Saving the World One Review at a Time.

Third Party View

Movie, Music and Comic Reviews

There’s this place, I don’t know if you’ve heard of it, the Middle East. They’ve got a lot of problems over there, specifically, the whole Israeli-Palestinian conflict. Yeah, it’s a big mess. The Israelis have themselves a little bit of land, but the Palestinians say it was theirs first. One side attacks the other, and then the other retaliates. Then the first guy has to retaliate for the retaliation. Well that can’t stand, so they retaliate against the retaliation’s retaliation and on and on. It just doesn’t stop, but luckily one man has the answer. His name? Adam Sandler. If you took that whole big mess and added sex, scat humor, hair dressing, Neosporin, Arabic soda and more hummus that you thought it was humanly possible to fit in one movie, you’d have You Don’t Mess with Zohan. It’s like Munich, but with laughs.

Zohan Divir (Adam Sandler) is an over sexed Israeli super commando, who even though he is an unstoppable terrorist killing machine, he is tired of fighting. He is a man with dreams of styling hair and just because he’s good at killing doesn’t mean he shouldn’t be allowed to make women “silky smooth”. He decides that during a fight with his Palestinian nemesis, The Phantom (John Turturro), to fake his own death and slip away to America. Once there, he gets a job in the only shop that will have him, unfortunately it is on the Palestinian side of the street. Dalia (Emmanuelle Chriqui), the shop’s beautiful owner, hires him despite the fact that land developers are raising her rent. Luckily, Zohan is as good at cutting hair as he was killing and his ability to leave his clients “satisfied” helps keep the shop open. Meanwhile, he is recognized by a man he once crossed and soon the Phantom is back, ready to finish what he started.

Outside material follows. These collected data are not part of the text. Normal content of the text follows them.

-- ==== Sys2Proof/Certificates/Slice0/Obligations.lean ====
section
/-! DEFINITION. The statements for the provers, from the numbered rules of the spec. -/

open Sys2Proof Sys2Proof.Machine

/-! ### Encoding -/

/-- The step words of V45 to V51, V53 to V59 (95_test_vectors.md) decode to the rows and operands written there. V59's
word is `KS` by the table. -/
def Obligations.SpecStepWordsDecode : Prop :=
  decode 0x00000000000000000000000000000000000#138 = .nop ∧
  decode 0x001FFFFFFFFFFFFFFFFFFFFFFFFFFFFFFFF#138 = .nop ∧
  decode 0x0020123456789ABCDEF133457799BBCDFF1#138 = .enc 0x0123456789ABCDEF#64 0x133457799BBCDFF1#64 ∧
  decode 0x00385E813540F0AB405133457799BBCDFF1#138 = .dec 0x85E813540F0AB405#64 0x133457799BBCDFF1#64 ∧
  decode 0x08400000000000000000000000000000000#138 = .ks 1#5 ∧
  decode 0x0C3FFFFFFFFFFFFFFFFFFFFFFFFFFFFFFFF#138 = .ks 16#5 ∧
  decode 0x10400000000000000000000000000000000#138 = .rnd 1#5 ∧
  decode 0x14000000000000000000000000000000000#138 = .rnd 16#5 ∧
  decode 0x18000000000000000000000000000000000#138 = .fin ∧
  decode 0x31E0123456789ABCDEF133457799BBCDFF1#138 = .rst ∧
  decode 0x20000000000000000000000000000000000#138 = .rst ∧
  decode 0x1820123456789ABCDEF133457799BBCDFF1#138 = .fin ∧
  decode 0x08000000000000000000000000000000000#138 = .ks 0#5

/-- Decode and encode agree, both ways: every instruction, with every value of its operands and of the bits its row does
not examine, is read back from its step word, and no step word holds a bit that is neither examined, nor an operand, nor
one of the unexamined bits (R91, R99). -/
def Obligations.DecodeAndEncodeAgree : Prop :=
  (∀ (fill : StepWord) (i : Instr), decode (encodeWith fill i) = i) ∧
  (∀ w : StepWord, encodeWith w (decode w) = w)

/-- The rows of spec/opcode_table.json as mask and match: every step word selects exactly one, and it is the row of the
instruction the decoder reads (R91, R99). -/
def Obligations.OpcodeTableSelectsExactlyDecodedRow : Prop :=
  ∀ w : StepWord,
    (∀ r ∈ opcodeTable, (r.selects w = true ↔ r.mnemonic = (decode w).mnemonic)) ∧
    (∃ r ∈ opcodeTable, r.selects w = true ∧ ∀ r' ∈ opcodeTable, r'.selects w = true → r' = r)

/-- R90: the step word's fields at their bit ranges, the command record, and the opcode field that alone selects the
micro-step. -/
def Obligations.StepWordHoldsPortsAndSequencing : Prop :=
  (∀ s : State,
    (stepWord s).getLsbD 137 = s.pins.rst ∧
    (stepWord s).extractLsb' 135 2 = s.PHASE.code ∧
    (stepWord s).extractLsb' 130 5 = s.I ∧
    (stepWord s).getLsbD 129 = s.pins.start ∧
    (stepWord s).getLsbD 128 = s.pins.dec ∧
    (stepWord s).extractLsb' 64 64 = s.pins.block_in ∧
    (stepWord s).extractLsb' 0 64 = s.pins.key_in ∧
    (stepWord s).extractLsb' 0 130 =
      BitVec.ofBool s.pins.start ++ BitVec.ofBool s.pins.dec ++ s.pins.block_in ++ s.pins.key_in) ∧
  (Phase.code .idle = 0b00#2 ∧ Phase.code .ks = 0b01#2 ∧ Phase.code .rnd = 0b10#2 ∧ Phase.code .fin = 0b11#2) ∧
  (∀ w w' : StepWord, w.extractLsb' 128 10 = w'.extractLsb' 128 10 → (decode w).mnemonic = (decode w').mnemonic)

/-! ### The step -/

/-- The step is the decoded instruction's effect followed by the host's next port levels (log 2), and it stops where the
instruction stops. -/
def Obligations.StepRunsDecodedInstruction : Prop :=
  ∀ s : State, s.live = true ∨ s.pins.rst = true →
    (∀ t, exec (decode (stepWord s)) s = .next t → step s = .next t.nextPins) ∧
    (∀ r, exec (decode (stepWord s)) s = .refused r → step s = .refused r)

/-- R176: the priority decode of the step, that no reachable state is stuck, and that on the unspecified power-up state
only the first arm is defined. That each next state carries `nextPins`, the host's next port levels, is the model's
choice (log 2), and so is the mark `live` (log 4). -/
def Obligations.StepFollowsPriorityDecode : Prop :=
  (∀ s : State, s.pins.rst = true → step s = .next s.resetRegisters.nextPins) ∧
  (∀ s : State, s.live = true → s.pins.rst = false →
    (s.PHASE = .idle → s.pins.start = false → step s = .next s.nextPins) ∧
    (s.PHASE = .idle → s.pins.start = true →
      step s = .next (s.accept s.pins.dec s.pins.block_in s.pins.key_in).nextPins) ∧
    (∀ r : Round, s.PHASE = .ks → s.I.toNat = roundNumber r → step s = .next (s.keyStep r).nextPins) ∧
    (∀ r : Round, s.PHASE = .rnd → s.I.toNat = roundNumber r → step s = .next (s.feistelStep r).nextPins) ∧
    (s.PHASE = .fin → step s = .next s.finish.nextPins) ∧
    (s.seqLegal = true → ∃ t, step s = .next t)) ∧
  (∀ s : State, s.live = false → s.pins.rst = false → ∀ t, step s ≠ .next t)

/-- R56: before the first edge with `rst` = 1 nothing but RST is defined, whatever the registers hold; RST specifies
every register and leaves the tables. The mark `live` that tells such states apart is the model's choice (log 4). -/
def Obligations.PowerUpStateTakesOnlyReset : Prop :=
  ∀ s : State, s.live = false →
    (s.pins.rst = false → step s = .refused .beforeFirstReset) ∧
    (s.pins.rst = true →
      ∃ t, step s = .next t ∧ t.live = true ∧ t.toRegisters = Registers.zero ∧ t.sbox = s.sbox)

/-- The model's choice for the input ports (log 2): they follow the host's script, and past its end they carry a free
value of which nothing is known, from one function of the edge count for all runs (log 17). So a program scripted into
the state and then run freely does to the registers what driving its lines edge by edge does (R100). -/
def Obligations.PortsFollowHostScript : Prop :=
  (∀ s t : State, step s = .next t →
    t.edge = s.edge + 1 ∧
    (∀ p ps, s.drive = p :: ps → t.pins = p ∧ t.drive = ps) ∧
    (s.drive = [] → t.pins = Pins.ofBits (Config.freePins s.edge) ∧ t.drive = [])) ∧
  (∀ (ls : List HostLine) (s t : State), runLines ls s = .next t →
    ∃ u, run ls.length (s.script ls) = .next u ∧
      u.toRegisters = t.toRegisters ∧ u.sbox = t.sbox ∧ u.live = t.live)

/-! ### The micro-steps -/

/-- R55, R165: at every edge with `rst` = 1, whatever the state and the other inputs, every register takes its reset
value and the outputs are 0; doing it again changes nothing. The clauses about the model's own fields are the model's
choice: the ports, the script and the edge count stay and the step ends in `nextPins` (log 2), and `live` becomes true
(log 4). -/
def Obligations.ResetClearsEveryRegister : Prop :=
  (∀ s : State, ∃ t, exec .rst s = .next t ∧
    t.PHASE = .idle ∧ t.I = 0#5 ∧ t.DEC = false ∧ t.DONE = false ∧ t.OUT = 0x0000000000000000#64 ∧
    t.C = 0x0000000#28 ∧ t.D = 0x0000000#28 ∧ (∀ m : Fin 16, t.K[m.val] = 0x000000000000#48) ∧
    t.L = 0x00000000#32 ∧ t.R = 0x00000000#32 ∧ busy t = false ∧ done t = false ∧ blockOut t = 0#64 ∧
    t.sbox = s.sbox ∧ t.pins = s.pins ∧ t.drive = s.drive ∧ t.edge = s.edge ∧ t.live = true ∧
    exec .rst t = .next t) ∧
  (∀ s t : State, s.pins.rst = true → exec .rst s = .next t → step s = .next t.nextPins)

/-- R166: NOP writes no register, and in IDLE with `start` = 0 it is what happens whatever `dec`, `block_in` and
`key_in` carry. -/
def Obligations.NopWritesNoRegister : Prop :=
  (∀ s : State, exec .nop s = .next s) ∧
  (∀ s : State, s.ready → s.pins.rst = false → s.pins.start = false →
    ∃ t, step s = .next t ∧ t.toRegisters = s.toRegisters ∧ done t = done s ∧ blockOut t = blockOut s)

/-- R169: ACCEPT loads the direction and the four halves, clears `DONE` and goes to (KS, 1); `OUT`, all of `K` and
everything else stay. `ENC` is ACCEPT with `dec` = 0 and `DEC` is ACCEPT with `dec` = 1. That the step then ends in
`nextPins` is the model's choice (log 2). -/
def Obligations.AcceptLoadsHalvesAndDirection : Prop :=
  (∀ (s : State) (block : Block) (key : Key),
    exec (.enc block key) s = .next { s with
      DEC := false
      C := (permute PC1 key).extractLsb' 28 28, D := (permute PC1 key).extractLsb' 0 28
      L := (permute IP block).extractLsb' 32 32, R := (permute IP block).extractLsb' 0 32
      DONE := false, PHASE := .ks, I := 1#5 } ∧
    exec (.dec block key) s = .next { s with
      DEC := true
      C := (permute PC1 key).extractLsb' 28 28, D := (permute PC1 key).extractLsb' 0 28
      L := (permute IP block).extractLsb' 32 32, R := (permute IP block).extractLsb' 0 32
      DONE := false, PHASE := .ks, I := 1#5 }) ∧
  (∀ s t : State, s.ready → s.pins.requests →
    exec (if s.pins.dec then .dec s.pins.block_in s.pins.key_in else .enc s.pins.block_in s.pins.key_in) s = .next t →
    step s = .next t.nextPins) ∧
  (∀ s : State, ∃ t, exec (.enc 0x0123456789ABCDEF#64 0x133457799BBCDFF1#64) s = .next t ∧
    t.DEC = false ∧ t.C = 0xF0CCAAF#28 ∧ t.D = 0x556678F#28 ∧ t.L = 0xCC00CCFF#32 ∧ t.R = 0xF0AAF0AA#32 ∧
    t.DONE = false ∧ t.PHASE = .ks ∧ t.I = 1#5)

/-- R128: the key-schedule micro-step for round i in 1..16. That the step then ends in `nextPins` is the model's choice
(log 2). -/
def Obligations.KsRotatesAndStoresSubkey : Prop :=
  (∀ (s : State) (i : BitVec 5) (r : Round), i.toNat = r.val + 1 →
    exec (.ks i) s = .next { s with
      C := rotl28 s.C SHIFT[r.val], D := rotl28 s.D SHIFT[r.val]
      K := s.K.set r.val (permute PC2 (rotl28 s.C SHIFT[r.val] ++ rotl28 s.D SHIFT[r.val])) r.isLt
      PHASE := if i = 16#5 then .rnd else s.PHASE, I := if i = 16#5 then 1#5 else i + 1#5 }) ∧
  (∀ s t : State, s.live = true → s.pins.rst = false → s.PHASE = .ks → exec (.ks s.I) s = .next t →
    step s = .next t.nextPins) ∧
  (∀ s : State, s.PHASE = .ks → s.C = 0xF0CCAAF#28 → s.D = 0x556678F#28 →
    ∃ t, exec (.ks 1#5) s = .next t ∧ t.C = 0xE19955F#28 ∧ t.D = 0xAACCF1E#28 ∧ t.K[0] = 0x1B02EFFC7072#48 ∧
      t.I = 2#5 ∧ t.PHASE = .ks)

/-- R158: the Feistel round micro-step for round i in 1..16; `j` is the round whose subkey is read, i or 17 - i.
That the step then ends in `nextPins` is the model's choice (log 2). -/
def Obligations.RndAppliesOneFeistelRound : Prop :=
  (∀ (s : State) (i : BitVec 5) (j : Round), 1 ≤ i.toNat → i.toNat ≤ 16 →
    j.val + 1 = (if s.DEC then 17 - i.toNat else i.toNat) →
    exec (.rnd i) s = .next { s with
      L := s.R, R := s.L ^^^ f s.sbox s.R s.K[j.val]
      PHASE := if i = 16#5 then .fin else s.PHASE, I := if i = 16#5 then 0#5 else i + 1#5 }) ∧
  (∀ s t : State, s.live = true → s.pins.rst = false → s.PHASE = .rnd → exec (.rnd s.I) s = .next t →
    step s = .next t.nextPins) ∧
  (∀ s : State, s.PHASE = .rnd → s.sbox = SBOX_STD → s.DEC = false → s.L = 0xCC00CCFF#32 → s.R = 0xF0AAF0AA#32 →
    s.K[0] = 0x1B02EFFC7072#48 →
    ∃ t, exec (.rnd 1#5) s = .next t ∧ t.L = 0xF0AAF0AA#32 ∧ t.R = 0xEF4A6544#32 ∧ t.I = 2#5 ∧ t.PHASE = .rnd)

/-- R159: FIN combines, applies the final permutation and delivers. That the step then ends in `nextPins` is the model's
choice (log 2). -/
def Obligations.FinDeliversPermutedHalves : Prop :=
  (∀ s : State, exec .fin s = .next { s with
    OUT := permute FP (s.R ++ s.L), DONE := true, PHASE := .idle, I := 0#5 }) ∧
  (∀ s t : State, s.live = true → s.pins.rst = false → s.PHASE = .fin → exec .fin s = .next t →
    step s = .next t.nextPins) ∧
  (∀ s : State, s.L = 0x43423234#32 → s.R = 0x0A4CD995#32 →
    ∃ t, exec .fin s = .next t ∧ t.OUT = 0x85E813540F0AB405#64 ∧ t.DONE = true ∧ t.PHASE = .idle ∧ t.I = 0#5)

/-- KS and RND have no meaning for `I` outside 1..16 (R97). R97 lets a model make such states unrepresentable or refuse to
step from them; that this one refuses, by the name `roundOutOfRange`, is the model's choice (log 6). -/
def Obligations.RoundIndexOutsideRangeIsRefused : Prop :=
  ∀ (i : BitVec 5) (s : State), i.toNat = 0 ∨ 17 ≤ i.toNat →
    exec (.ks i) s = .refused .roundOutOfRange ∧ exec (.rnd i) s = .refused .roundOutOfRange

/-- The frame of every instruction: what each leaves unchanged of the registers (R30's column "written by", and the
"unchanged" lists of R128, R158, R159, R166, R169) and of the tables (R43). The clauses about the model's own fields are
the model's choice: the ports, the script and the edge count stay (log 2), and only RST may change `live` (log 4). -/
def Obligations.MicroStepsWriteOnlyTheirRegisters : Prop :=
  ∀ (i : Instr) (s t : State), exec i s = .next t →
    t.sbox = s.sbox ∧ t.pins = s.pins ∧ t.drive = s.drive ∧ t.edge = s.edge ∧ (i ≠ .rst → t.live = s.live) ∧
    match i with
    | .rst => True
    | .nop => t.toRegisters = s.toRegisters
    | .enc _ _ => t.OUT = s.OUT ∧ t.K = s.K
    | .dec _ _ => t.OUT = s.OUT ∧ t.K = s.K
    | .ks n =>
      t.DEC = s.DEC ∧ t.L = s.L ∧ t.R = s.R ∧ t.OUT = s.OUT ∧ t.DONE = s.DONE ∧
        ∀ m : Fin 16, m.val + 1 ≠ n.toNat → t.K[m.val] = s.K[m.val]
    | .rnd _ => t.DEC = s.DEC ∧ t.C = s.C ∧ t.D = s.D ∧ t.K = s.K ∧ t.OUT = s.OUT ∧ t.DONE = s.DONE
    | .fin => t.DEC = s.DEC ∧ t.C = s.C ∧ t.D = s.D ∧ t.K = s.K ∧ t.L = s.L ∧ t.R = s.R
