-- ==== Sys2Proof/Laws/Operands.lean ====
section
/-! SUPPORT. What the operand-assembly functions answer: round indices (R96, R97), the step word of a state (R90), the
S-box ROM (R73). -/

namespace Sys2Proof.Machine

/-- The fields of a state's step word are the ports and the sequencing state. -/
theorem unpack_stepWord (s : State) :
    StepFields.unpack (stepWord s) =
      { rst := s.pins.rst, phase := s.PHASE.code, i := s.I, start := s.pins.start, dec := s.pins.dec,
        block := s.pins.block_in, key := s.pins.key_in } :=
  StepFields.unpack_pack _

/-- The row a state's step word selects, said of the ports and of `PHASE` (R91). -/
theorem decode_stepWord (s : State) :
    decode (stepWord s) =
      if s.pins.rst then .rst
      else match s.PHASE with
        | .idle =>
          if s.pins.start then
            (if s.pins.dec then .dec s.pins.block_in s.pins.key_in else .enc s.pins.block_in s.pins.key_in)
          else .nop
        | .ks => .ks s.I
        | .rnd => .rnd s.I
        | .fin => .fin := by
  rw [decode, unpack_stepWord]
  unfold StepFields.instr
  cases s.PHASE <;> rfl

/-- `roundOf` answers the round whose number the field holds. -/
theorem roundOf_eq_some_iff (i : BitVec 5) (r : Round) : roundOf i = some r ↔ i.toNat = roundNumber r := by
  simp only [roundOf, roundNumber]
  split
  · simp only [Option.some.injEq, Fin.ext_iff]; omega
  · simp only [false_iff, reduceCtorEq]; have := r.isLt; omega

/-- `roundOf` answers nothing exactly outside 1..16. -/
theorem roundOf_eq_none_iff (i : BitVec 5) : roundOf i = none ↔ isRoundIndex i = false := by
  simp only [roundOf, isRoundIndex, ROUNDS]
  split <;> simp_all

/-- The field that holds a round's number names the round. -/
@[simp] theorem roundOf_ofNat (r : Round) : roundOf (BitVec.ofNat 5 (roundNumber r)) = some r := by
  rw [roundOf_eq_some_iff, BitVec.toNat_ofNat]
  have := r.isLt
  simp only [roundNumber]
  omega

/-- Reading the ROM at an assembled address gives the addressed entry (R73). -/
theorem readRom_romAddr (t : SBox) (j : Fin 8) (r : BitVec 2) (c : BitVec 4) :
    t.readRom (romAddr j r c) = t.entry j r c := by
  have h : ∀ (j : Fin 8) (r : BitVec 2) (c : BitVec 4), (romAddr j r c).extractLsb' 6 3 = BitVec.ofFin j ∧
      (romAddr j r c).extractLsb' 4 2 = r ∧ (romAddr j r c).extractLsb' 0 4 = c := by decide +kernel
  obtain ⟨hj, hr, hc⟩ := h j r c
  unfold SBox.readRom
  rw [hj, hr, hc]

end Sys2Proof.Machine
end

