/-! ### Back-to-back commands (R216) -/

/-- Settles O54: up to edge 34 the first command runs; its end is a ready state, in which the request at edge 34 begins
the second. -/
theorem heldStartRunsBackToBack : Obligations.HeldStartRunsBackToBack := by
  intro s ps p0 p34 hs hlen hreq hp0 hp34 n hn h68
  have hps : noReset ps := fun p hp => (hreq p hp).1
  have hq0 : p0.requests := hreq p0 (List.mem_of_getElem? hp0)
  have hq34 : p34.requests := hreq p34 (List.mem_of_getElem? hp34)
  rcases Nat.lt_or_ge 34 n with hlt | hle
  · obtain ⟨t, ht, hst, -⟩ := hs.exists_runPins_take (n := 34) hp0 hq0 hps (by decide) (by omega) le_rfl
    obtain ⟨m, rfl⟩ := Nat.exists_eq_add_of_le hlt.le
    have hhead : (ps.drop 34)[0]? = some p34 := by rw [List.getElem?_drop]; exact hp34
    have hlong : m ≤ (ps.drop 34).length := by rw [List.length_drop]; omega
    obtain ⟨u, hu, hsu, hkept⟩ := hst.ready.exists_runPins_take hhead hq34
      (fun p hp => hps p (List.mem_of_mem_drop hp)) (by omega) hlong (by omega)
    refine ⟨u, ?_, ?_, fun _ h67 => ?_, fun hend => ?_⟩
    · rw [List.take_add, runPins_append _ _ ht, hu]
    · rw [hsu.done_iff]; omega
    · exact (hkept (by omega)).trans hst.blockOut_eq
    · obtain rfl : m = 34 := by omega
      obtain ⟨-, hsbox, -⟩ := hst
      rw [hsu.blockOut_eq, hsbox]
  · obtain ⟨t, ht, hst, -⟩ := hs.exists_runPins_take hp0 hq0 hps hn (by omega) hle
    refine ⟨t, ht, ?_, fun h34 _ => ?_, fun hend => ?_⟩
    · rw [hst.done_iff]; omega
    · obtain rfl : n = 34 := by omega
      exact hst.blockOut_eq
    · omega

/-! ### A result kept until the next request (R214) -/

/-- Settles O56: NOP edges keep the registers, and the request after them is accepted with `OUT` as it was. -/
theorem resultIsKeptThroughNops : Obligations.ResultIsKeptThroughNops := by
  intro s ps hs hps
  obtain ⟨t, ht, hregs, hsbox, hready⟩ := hs.exists_runPins_nops hps
  refine ⟨t, ht, hregs, hsbox, hready, fun q hq => ?_⟩
  obtain ⟨u, hu, hcmd, hout⟩ := hready.exists_accept hq
  have hdone : ¬done u = true := mt hcmd.done_iff.mp (by decide)
  exact ⟨u, hu, Bool.eq_false_iff.mpr hdone, hout.trans (congrArg Registers.OUT hregs)⟩

end Sys2Proof.Machine
end

section
/-! PROOFS. The complementation property (V40): complementing commutes with every step of the network, because in each
round the expansion and the subkey are both complemented and the key mixing cancels the two. -/

namespace Sys2Proof.Machine

/-! ### Slices, permutations and rotations (R13, R117, R122) -/

/-- The library has this for slices that stop below the most significant bit only. -/
theorem extractLsb'_not_of_le {w start len : Nat} (v : BitVec w) (h : start + len ≤ w) :
    (~~~v).extractLsb' start len = ~~~(v.extractLsb' start len) := by
  ext i hi
  have hlt : start + i < w := by omega
  rw [BitVec.getElem_not, BitVec.getElem_extractLsb', BitVec.getElem_extractLsb', BitVec.getLsbD_not,
    decide_eq_true hlt, Bool.true_and]

@[simp] theorem permute_not {w n : Nat} (t : PermTable w n) (v : BitVec w) : permute t (~~~v) = ~~~(permute t v) := by
  rw [← BitVec.xor_allOnes, permute_xor, permute_allOnes, BitVec.xor_allOnes]

@[simp] theorem rotl28_not (x : KeyHalf) (n : Fin 28) : rotl28 (~~~x) n = ~~~(rotl28 x n) := by
  rw [← BitVec.xor_allOnes, rotl28_xor, rotl28_allOnes, BitVec.xor_allOnes]

/-! ### The key schedule (R120, R124, R125) -/

theorem pc1Split_not (key : Key) : pc1Split (~~~key) = (~~~(pc1Split key).1, ~~~(pc1Split key).2) := by
  rw [pc1Split, pc1perm, permute_not, hi28, lo28, extractLsb'_not_of_le _ (by decide),
    extractLsb'_not_of_le _ (by decide)]
  rfl

theorem subkey_not (c d : KeyHalf) : subkey (~~~c) (~~~d) = ~~~(subkey c d) := by
  rw [subkey, subkey, pc2perm, pc2perm, ← BitVec.not_append, permute_not]

theorem subkeyOf_not (key : Key) (r : Round) : subkeyOf (~~~key) r = ~~~(subkeyOf key r) := by
  simp only [subkeyOf_eq_rotl28, pc1Split_not, rotl28_not, subkey_not]

theorem generateSubkeys_not (key : Key) : generateSubkeys (~~~key) = (generateSubkeys key).map (~~~·) :=
  Vector.ext fun n hn => by
    rw [Vector.getElem_map, generateSubkeys_getElem _ hn, generateSubkeys_getElem _ hn, subkeyOf_not]

/-! ### One round (R142, R151) -/

/-- The xor of two complemented values is the xor of the values, so the S-boxes see the same chunks (R136). -/
theorem keyMix_not (e k : Subkey) : keyMix (~~~e) (~~~k) = keyMix e k := by
  rw [keyMix, keyMix, ← BitVec.not_xor_left, ← BitVec.not_xor_right, BitVec.not_not]

theorem f_not (t : SBox) (r : Half) (k : Subkey) : f t (~~~r) (~~~k) = f t r k := by
  rw [f, f, expand, expand, permute_not, keyMix_not]

/-- Both halves complemented. -/
def notHalves (lr : Half × Half) : Half × Half := (~~~lr.1, ~~~lr.2)

theorem feistelRound_not (t : SBox) (lr : Half × Half) (k : Subkey) :
    feistelRound t (notHalves lr) (~~~k) = notHalves (feistelRound t lr k) := by
  simp only [feistelRound, notHalves, f_not, BitVec.not_xor_left]

/-! ### The network (R150, R152, R154) -/

theorem ipSplit_not (b : Block) : ipSplit (~~~b) = notHalves (ipSplit b) := by
  rw [ipSplit, iperm, permute_not, hi32, lo32, extractLsb'_not_of_le _ (by decide),
    extractLsb'_not_of_le _ (by decide)]
  rfl

theorem combine_not (l r : Half) : combine (~~~l) (~~~r) = ~~~(combine l r) := BitVec.not_append.symm

theorem pairAfter_not (t : SBox) (lr : Half × Half) (q : RoundKeys) (n : Nat) (h : n ≤ 16) :
    pairAfter t (notHalves lr) (q.map (~~~·)) n h = notHalves (pairAfter t lr q n h) := by
  induction n with
  | zero => rfl
  | succ n ih => rw [pairAfter, pairAfter, ih (Nat.le_of_succ_le h), Vector.getElem_map, feistelRound_not]

theorem feistel_not (t : SBox) (b : Block) (q : RoundKeys) :
    feistel t (~~~b) (q.map (~~~·)) = ~~~(feistel t b q) := by
  rw [feistel, feistel, ipSplit_not, pairAfter_not, notHalves, combine_not, fperm, fperm, permute_not]

/-! ### Both directions (R170 to R172) -/

theorem encrypt_not (t : SBox) (b : Block) (key : Key) : encrypt t (~~~b) (~~~key) = ~~~(encrypt t b key) := by
  rw [encrypt, encrypt, generateSubkeys_not, feistel_not]

/-- `decrypt` inherits the property as the inverse of `encrypt`. -/
theorem decrypt_not (t : SBox) (b : Block) (key : Key) : decrypt t (~~~b) (~~~key) = ~~~(decrypt t b key) :=
  decrypt_of_encrypt_eq (by rw [encrypt_not, encrypt_decrypt])

/-- Settles O39: the network commutes with complementing, and `decrypt` undoes `encrypt`. -/
theorem complementedOperandsComplementResult : Obligations.ComplementedOperandsComplementResult :=
  fun t b k => ⟨encrypt_not t b k, decrypt_not t b k⟩

end Sys2Proof.Machine
end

Adam Sandler is a man who revels in lowbrow humor and to his credit he’s pretty good at it. At a certain point in You Don’t Mess With Zohan you sort of expect to see an old lady get humped by his enormous package and you may not laugh every time you see it, but at some point in this movie, you will. I know I’m supposed to find John Turturro funny, but I don’t, not anymore at least. He was great in The Big Lebowski, OBrother, Where Art Thou?, and the earlier Sandler team-up, Mr. Deeds. Sadly, he’s fallen into the same trap that Christopher Walken has, which is they’ve realized that people find them funny and now they try way too hard to get laughs. It kind of ruins what was funny about them in the first place: Turturro casually throwing of silly characters and Walken’s naturally creepiness. Generally speaking, the jokes are spread around pretty evenly between the rest of the cast, including Rob Scheider, Ido Mosseri, and Nick Swardson, that is excluding Emmanuelle Chriqui, of course, who is mainly the eye candy love interest.

Somewhere about halfway through this film, something washed over me and my feelings towards this film began to change. I don’t know exactly what it was, but just the ridiculous nature of the whole thing slapped me in the face and I was won over. Don’t get me wrong, there are mostly a lot of bad, really obvious jokes here, but right next to them are things that will definitely have you laughing out loud. Sure, I don’t particularly find hummus as funny as I guess I’m supposed to, but on the other hand I get a kick out of the foreign soda Fizzy Bubbeleh. Michael Buffer and Mariah Carey weren’t that great, but Chris Rock’s small cameo had me laughing and Dave Mathews is hilarious as a redneck henchman. And lastly, Rob Schneider may not be the funniest guy on the planet, but his attempting to dial a Palestinian phone number is hilarious in a great antagonistic sort of way.

As earnest as its forced message may be, I don’t think You Don’t Mess with the Zohan is going to heal any old wounds. If the whole Israelis-Palestinian mess were actually about rich land developers and their hillbilly thugs wanting to turn the neighborhood into a mall, killing innocent puppies in the process then sure, maybe. As it is, there is a lot about this movie that just isn’t funny, but at the same time I laughed out loud on several occasions. Things may have been better if they focused more on the absolutely ridiculous and cut out some of the really lowbrow humor and hummus references. Seriously, there’s a lot of hummus. Overall, it’s not a great Sandler movie, but we aren’t in Little Nicky territory either.